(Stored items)

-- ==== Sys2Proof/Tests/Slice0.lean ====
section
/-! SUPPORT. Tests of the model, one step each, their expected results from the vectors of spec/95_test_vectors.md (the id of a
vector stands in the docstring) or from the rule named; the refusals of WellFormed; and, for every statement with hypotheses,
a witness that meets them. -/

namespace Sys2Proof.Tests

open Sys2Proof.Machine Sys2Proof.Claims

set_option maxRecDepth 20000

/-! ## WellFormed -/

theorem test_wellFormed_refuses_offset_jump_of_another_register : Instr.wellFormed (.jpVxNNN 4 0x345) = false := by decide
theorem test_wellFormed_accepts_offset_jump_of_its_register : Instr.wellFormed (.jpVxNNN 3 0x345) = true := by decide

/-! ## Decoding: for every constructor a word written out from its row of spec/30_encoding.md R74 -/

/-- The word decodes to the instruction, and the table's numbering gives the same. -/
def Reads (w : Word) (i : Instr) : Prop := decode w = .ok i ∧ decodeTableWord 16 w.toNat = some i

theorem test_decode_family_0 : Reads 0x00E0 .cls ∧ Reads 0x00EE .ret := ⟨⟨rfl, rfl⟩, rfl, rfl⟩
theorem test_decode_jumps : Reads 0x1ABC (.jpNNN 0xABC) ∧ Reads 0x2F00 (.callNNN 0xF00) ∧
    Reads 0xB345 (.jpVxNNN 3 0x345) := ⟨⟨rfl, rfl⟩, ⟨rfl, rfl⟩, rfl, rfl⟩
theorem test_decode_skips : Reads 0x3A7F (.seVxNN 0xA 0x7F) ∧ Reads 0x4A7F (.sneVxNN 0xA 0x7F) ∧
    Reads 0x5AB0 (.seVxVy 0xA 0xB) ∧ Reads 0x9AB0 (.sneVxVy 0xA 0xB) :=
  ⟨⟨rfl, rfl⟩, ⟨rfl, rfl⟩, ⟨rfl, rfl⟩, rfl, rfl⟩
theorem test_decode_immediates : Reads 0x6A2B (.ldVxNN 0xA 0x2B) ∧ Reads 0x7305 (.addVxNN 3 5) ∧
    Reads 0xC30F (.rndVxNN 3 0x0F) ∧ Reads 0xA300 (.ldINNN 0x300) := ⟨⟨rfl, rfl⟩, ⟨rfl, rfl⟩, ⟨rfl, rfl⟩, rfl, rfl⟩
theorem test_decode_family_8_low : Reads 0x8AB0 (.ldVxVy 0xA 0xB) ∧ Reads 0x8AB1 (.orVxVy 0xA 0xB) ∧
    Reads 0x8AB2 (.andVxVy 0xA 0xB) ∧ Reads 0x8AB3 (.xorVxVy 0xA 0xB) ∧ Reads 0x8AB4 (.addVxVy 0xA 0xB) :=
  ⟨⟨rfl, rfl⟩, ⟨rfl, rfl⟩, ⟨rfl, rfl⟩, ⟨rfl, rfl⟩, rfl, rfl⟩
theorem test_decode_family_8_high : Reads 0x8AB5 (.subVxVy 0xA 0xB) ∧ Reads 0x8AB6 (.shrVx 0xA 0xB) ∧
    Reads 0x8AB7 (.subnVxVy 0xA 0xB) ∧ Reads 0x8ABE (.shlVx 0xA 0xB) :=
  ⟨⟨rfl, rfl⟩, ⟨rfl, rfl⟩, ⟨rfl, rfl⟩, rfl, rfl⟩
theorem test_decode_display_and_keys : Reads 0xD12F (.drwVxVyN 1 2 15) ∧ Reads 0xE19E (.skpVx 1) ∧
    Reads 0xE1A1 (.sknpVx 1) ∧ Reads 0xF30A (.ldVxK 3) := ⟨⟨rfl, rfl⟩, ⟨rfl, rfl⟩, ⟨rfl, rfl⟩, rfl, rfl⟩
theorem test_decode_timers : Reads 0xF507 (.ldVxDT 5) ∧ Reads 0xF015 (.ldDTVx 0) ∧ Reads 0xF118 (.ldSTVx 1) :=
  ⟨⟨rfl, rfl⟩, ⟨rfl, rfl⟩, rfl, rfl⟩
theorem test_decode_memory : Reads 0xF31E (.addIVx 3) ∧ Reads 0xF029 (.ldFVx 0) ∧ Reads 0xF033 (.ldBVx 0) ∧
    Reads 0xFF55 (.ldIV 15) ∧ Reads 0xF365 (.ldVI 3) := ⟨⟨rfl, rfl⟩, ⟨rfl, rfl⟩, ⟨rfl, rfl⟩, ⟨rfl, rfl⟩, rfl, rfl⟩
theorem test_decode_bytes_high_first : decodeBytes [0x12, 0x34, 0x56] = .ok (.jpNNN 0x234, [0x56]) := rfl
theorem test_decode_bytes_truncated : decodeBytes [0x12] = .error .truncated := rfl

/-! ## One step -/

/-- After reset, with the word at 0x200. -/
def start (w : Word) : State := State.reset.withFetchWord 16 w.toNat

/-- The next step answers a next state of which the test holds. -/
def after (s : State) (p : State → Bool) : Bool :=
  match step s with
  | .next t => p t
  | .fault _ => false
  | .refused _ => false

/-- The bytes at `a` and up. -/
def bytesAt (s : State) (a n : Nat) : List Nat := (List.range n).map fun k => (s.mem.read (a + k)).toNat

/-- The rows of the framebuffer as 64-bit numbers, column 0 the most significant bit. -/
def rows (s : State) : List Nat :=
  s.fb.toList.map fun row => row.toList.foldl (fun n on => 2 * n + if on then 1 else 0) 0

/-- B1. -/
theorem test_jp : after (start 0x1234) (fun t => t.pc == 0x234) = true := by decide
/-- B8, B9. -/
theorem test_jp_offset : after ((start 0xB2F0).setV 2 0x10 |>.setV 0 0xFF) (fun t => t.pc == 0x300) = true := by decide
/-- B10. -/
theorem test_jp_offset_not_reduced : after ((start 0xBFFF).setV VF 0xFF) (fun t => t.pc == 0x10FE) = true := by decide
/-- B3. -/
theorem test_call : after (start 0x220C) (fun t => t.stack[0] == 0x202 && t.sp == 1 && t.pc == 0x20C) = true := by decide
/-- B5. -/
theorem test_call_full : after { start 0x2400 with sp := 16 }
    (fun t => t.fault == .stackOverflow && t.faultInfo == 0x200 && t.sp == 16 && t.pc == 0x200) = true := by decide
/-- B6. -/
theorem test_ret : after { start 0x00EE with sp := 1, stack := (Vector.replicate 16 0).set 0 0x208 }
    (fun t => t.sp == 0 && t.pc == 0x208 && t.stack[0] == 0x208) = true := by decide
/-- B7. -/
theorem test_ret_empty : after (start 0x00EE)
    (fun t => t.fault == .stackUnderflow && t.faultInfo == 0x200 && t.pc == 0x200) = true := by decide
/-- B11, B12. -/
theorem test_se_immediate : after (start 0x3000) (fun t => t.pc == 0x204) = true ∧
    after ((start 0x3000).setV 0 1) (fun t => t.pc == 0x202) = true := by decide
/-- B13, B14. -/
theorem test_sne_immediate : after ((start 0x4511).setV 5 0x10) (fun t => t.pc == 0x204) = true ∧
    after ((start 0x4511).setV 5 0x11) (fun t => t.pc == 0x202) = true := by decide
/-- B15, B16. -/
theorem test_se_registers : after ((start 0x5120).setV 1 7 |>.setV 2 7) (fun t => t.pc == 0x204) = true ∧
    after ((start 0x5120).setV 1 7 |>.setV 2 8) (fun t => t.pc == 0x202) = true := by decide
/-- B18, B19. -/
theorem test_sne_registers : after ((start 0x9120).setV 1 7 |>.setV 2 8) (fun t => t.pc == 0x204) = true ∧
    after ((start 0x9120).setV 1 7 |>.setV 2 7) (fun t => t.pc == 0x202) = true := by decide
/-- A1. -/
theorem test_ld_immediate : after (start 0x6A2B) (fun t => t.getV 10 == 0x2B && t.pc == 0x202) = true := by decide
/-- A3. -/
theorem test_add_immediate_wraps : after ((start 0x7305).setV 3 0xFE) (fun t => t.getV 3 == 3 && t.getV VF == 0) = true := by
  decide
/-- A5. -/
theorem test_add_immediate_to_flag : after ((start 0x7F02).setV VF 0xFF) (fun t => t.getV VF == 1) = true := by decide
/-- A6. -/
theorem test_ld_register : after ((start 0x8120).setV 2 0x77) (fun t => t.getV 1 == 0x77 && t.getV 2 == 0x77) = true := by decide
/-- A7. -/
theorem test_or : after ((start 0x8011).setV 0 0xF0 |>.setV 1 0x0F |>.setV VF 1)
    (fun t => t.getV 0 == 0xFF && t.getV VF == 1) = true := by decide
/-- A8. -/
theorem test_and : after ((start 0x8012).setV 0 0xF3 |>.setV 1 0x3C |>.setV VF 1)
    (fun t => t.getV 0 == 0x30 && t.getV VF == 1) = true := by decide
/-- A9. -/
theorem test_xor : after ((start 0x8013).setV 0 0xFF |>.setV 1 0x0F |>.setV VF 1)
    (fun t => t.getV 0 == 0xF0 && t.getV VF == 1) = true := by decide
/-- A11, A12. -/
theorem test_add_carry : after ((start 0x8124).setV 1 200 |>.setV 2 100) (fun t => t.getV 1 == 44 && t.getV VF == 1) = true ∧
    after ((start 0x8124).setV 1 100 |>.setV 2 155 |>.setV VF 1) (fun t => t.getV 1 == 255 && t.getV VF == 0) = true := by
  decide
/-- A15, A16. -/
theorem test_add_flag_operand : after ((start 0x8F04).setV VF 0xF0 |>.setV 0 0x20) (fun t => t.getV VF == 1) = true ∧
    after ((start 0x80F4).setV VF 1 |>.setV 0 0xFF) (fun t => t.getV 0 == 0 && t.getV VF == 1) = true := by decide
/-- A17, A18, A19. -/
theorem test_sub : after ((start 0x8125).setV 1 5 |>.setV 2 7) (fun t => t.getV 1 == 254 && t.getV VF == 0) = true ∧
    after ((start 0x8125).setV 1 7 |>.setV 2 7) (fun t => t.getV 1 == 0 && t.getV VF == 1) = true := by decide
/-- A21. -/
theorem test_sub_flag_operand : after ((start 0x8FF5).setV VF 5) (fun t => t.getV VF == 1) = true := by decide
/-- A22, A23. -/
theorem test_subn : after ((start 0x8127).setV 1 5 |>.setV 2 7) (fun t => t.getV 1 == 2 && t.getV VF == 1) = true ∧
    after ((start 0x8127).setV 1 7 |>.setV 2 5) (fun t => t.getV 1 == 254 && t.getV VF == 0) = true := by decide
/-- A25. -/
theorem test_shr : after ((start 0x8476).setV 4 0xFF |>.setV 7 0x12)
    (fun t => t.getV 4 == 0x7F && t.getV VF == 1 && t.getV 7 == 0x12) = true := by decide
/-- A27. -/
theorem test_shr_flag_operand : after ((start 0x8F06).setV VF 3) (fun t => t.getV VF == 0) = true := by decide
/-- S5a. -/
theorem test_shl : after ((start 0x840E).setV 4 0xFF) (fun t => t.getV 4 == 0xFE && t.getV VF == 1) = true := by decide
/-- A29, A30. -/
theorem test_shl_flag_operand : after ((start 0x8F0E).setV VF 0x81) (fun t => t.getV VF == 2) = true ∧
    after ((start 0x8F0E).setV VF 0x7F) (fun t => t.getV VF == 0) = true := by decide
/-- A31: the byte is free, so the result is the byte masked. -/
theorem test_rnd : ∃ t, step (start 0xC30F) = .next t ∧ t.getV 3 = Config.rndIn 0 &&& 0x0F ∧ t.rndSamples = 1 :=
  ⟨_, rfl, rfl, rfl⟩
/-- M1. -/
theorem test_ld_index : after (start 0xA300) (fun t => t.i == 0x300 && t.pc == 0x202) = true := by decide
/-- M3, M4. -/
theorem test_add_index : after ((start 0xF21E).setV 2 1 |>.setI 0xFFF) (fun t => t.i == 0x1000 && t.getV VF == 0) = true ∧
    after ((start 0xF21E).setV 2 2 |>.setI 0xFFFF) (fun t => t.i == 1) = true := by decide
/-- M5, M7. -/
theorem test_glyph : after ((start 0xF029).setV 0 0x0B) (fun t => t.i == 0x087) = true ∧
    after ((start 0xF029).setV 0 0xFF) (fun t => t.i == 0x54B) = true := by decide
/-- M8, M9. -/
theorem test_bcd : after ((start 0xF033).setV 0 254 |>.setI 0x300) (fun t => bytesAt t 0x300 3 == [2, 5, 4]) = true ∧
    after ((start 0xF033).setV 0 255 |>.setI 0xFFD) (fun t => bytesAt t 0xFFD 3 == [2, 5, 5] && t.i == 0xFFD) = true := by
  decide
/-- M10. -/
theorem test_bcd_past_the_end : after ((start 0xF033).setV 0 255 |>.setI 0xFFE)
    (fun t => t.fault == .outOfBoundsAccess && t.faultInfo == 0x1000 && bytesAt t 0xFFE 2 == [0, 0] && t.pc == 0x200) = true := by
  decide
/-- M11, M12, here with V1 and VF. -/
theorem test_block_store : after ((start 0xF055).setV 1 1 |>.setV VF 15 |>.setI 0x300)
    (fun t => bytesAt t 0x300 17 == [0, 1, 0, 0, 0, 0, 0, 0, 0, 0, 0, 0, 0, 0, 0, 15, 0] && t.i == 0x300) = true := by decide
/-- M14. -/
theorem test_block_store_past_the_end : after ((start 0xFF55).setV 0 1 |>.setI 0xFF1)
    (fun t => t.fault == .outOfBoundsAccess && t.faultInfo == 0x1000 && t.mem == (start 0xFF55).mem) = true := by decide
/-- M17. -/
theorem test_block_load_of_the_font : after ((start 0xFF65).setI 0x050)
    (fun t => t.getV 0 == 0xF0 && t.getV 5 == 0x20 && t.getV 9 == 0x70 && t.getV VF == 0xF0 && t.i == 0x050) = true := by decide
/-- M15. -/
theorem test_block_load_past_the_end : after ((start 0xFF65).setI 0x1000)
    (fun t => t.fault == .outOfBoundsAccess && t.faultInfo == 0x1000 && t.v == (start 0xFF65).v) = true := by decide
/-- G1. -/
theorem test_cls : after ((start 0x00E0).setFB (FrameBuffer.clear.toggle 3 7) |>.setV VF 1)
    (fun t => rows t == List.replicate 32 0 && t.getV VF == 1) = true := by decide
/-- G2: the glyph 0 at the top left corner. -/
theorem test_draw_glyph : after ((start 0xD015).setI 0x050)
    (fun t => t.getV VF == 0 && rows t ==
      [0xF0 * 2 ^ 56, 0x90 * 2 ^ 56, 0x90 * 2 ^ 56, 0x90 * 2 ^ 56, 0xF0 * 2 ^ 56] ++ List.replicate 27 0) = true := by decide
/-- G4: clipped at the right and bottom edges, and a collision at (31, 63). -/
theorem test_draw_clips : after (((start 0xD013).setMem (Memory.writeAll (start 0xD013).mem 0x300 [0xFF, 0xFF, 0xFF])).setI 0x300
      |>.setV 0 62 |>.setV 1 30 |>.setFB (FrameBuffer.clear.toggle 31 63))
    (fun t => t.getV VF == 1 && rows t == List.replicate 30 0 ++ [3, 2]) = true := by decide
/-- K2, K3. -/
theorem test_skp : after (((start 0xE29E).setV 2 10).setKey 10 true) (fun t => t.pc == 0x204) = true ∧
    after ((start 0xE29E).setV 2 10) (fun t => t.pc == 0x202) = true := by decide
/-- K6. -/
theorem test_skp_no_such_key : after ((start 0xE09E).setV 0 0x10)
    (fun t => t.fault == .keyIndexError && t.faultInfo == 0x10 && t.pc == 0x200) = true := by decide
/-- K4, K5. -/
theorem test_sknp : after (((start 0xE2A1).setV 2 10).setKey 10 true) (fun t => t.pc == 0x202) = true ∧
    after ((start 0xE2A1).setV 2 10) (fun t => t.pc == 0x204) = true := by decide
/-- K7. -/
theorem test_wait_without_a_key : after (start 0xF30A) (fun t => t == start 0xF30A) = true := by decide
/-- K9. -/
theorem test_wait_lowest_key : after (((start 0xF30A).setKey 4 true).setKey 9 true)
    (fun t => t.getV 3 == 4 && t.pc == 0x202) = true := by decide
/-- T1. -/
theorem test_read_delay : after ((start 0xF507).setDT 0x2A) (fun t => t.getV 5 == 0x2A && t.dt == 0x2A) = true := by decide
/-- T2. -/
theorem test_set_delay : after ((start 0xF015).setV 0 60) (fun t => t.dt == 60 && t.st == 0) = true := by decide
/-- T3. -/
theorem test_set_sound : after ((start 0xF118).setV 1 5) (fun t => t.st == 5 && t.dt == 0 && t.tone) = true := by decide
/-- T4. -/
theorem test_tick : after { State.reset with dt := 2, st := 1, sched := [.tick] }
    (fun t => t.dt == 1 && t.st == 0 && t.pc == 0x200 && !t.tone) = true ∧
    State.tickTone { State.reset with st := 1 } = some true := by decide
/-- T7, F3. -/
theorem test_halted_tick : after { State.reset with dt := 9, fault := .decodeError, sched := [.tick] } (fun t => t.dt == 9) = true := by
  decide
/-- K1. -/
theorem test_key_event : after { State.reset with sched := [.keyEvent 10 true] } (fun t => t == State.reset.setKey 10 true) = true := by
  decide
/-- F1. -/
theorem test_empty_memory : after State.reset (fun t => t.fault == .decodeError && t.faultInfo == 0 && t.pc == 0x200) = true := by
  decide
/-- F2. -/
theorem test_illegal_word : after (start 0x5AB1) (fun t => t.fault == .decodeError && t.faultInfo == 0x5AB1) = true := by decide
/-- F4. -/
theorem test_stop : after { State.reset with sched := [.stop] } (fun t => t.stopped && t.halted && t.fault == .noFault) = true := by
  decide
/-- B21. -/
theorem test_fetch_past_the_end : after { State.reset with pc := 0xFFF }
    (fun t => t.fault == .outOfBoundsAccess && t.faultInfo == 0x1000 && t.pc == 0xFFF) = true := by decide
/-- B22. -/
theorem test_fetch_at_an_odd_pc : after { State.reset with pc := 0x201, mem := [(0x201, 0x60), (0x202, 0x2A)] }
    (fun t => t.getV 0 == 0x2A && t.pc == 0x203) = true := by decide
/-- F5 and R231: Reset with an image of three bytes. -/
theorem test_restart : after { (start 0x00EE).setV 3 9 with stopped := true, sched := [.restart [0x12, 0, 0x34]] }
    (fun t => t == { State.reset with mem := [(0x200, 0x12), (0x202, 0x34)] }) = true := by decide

**ASSIGNMENT**: Return all lines of the data in which the string "setKey" appears.

**TASK RESPONSE**:
theorem test_skp : after (((start 0xE29E).setV 2 10).setKey 10 true) (fun t => t.pc == 0x204) = true ∧
theorem test_sknp : after (((start 0xE2A1).setV 2 10).setKey 10 true) (fun t => t.pc == 0x202) = true ∧
theorem test_wait_lowest_key : after (((start 0xF30A).setKey 4 true).setKey 9 true)
theorem test_key_event : after { State.reset with sched := [.keyEvent 10 true] } (fun t => t == State.reset.setKey 10 true) = true := by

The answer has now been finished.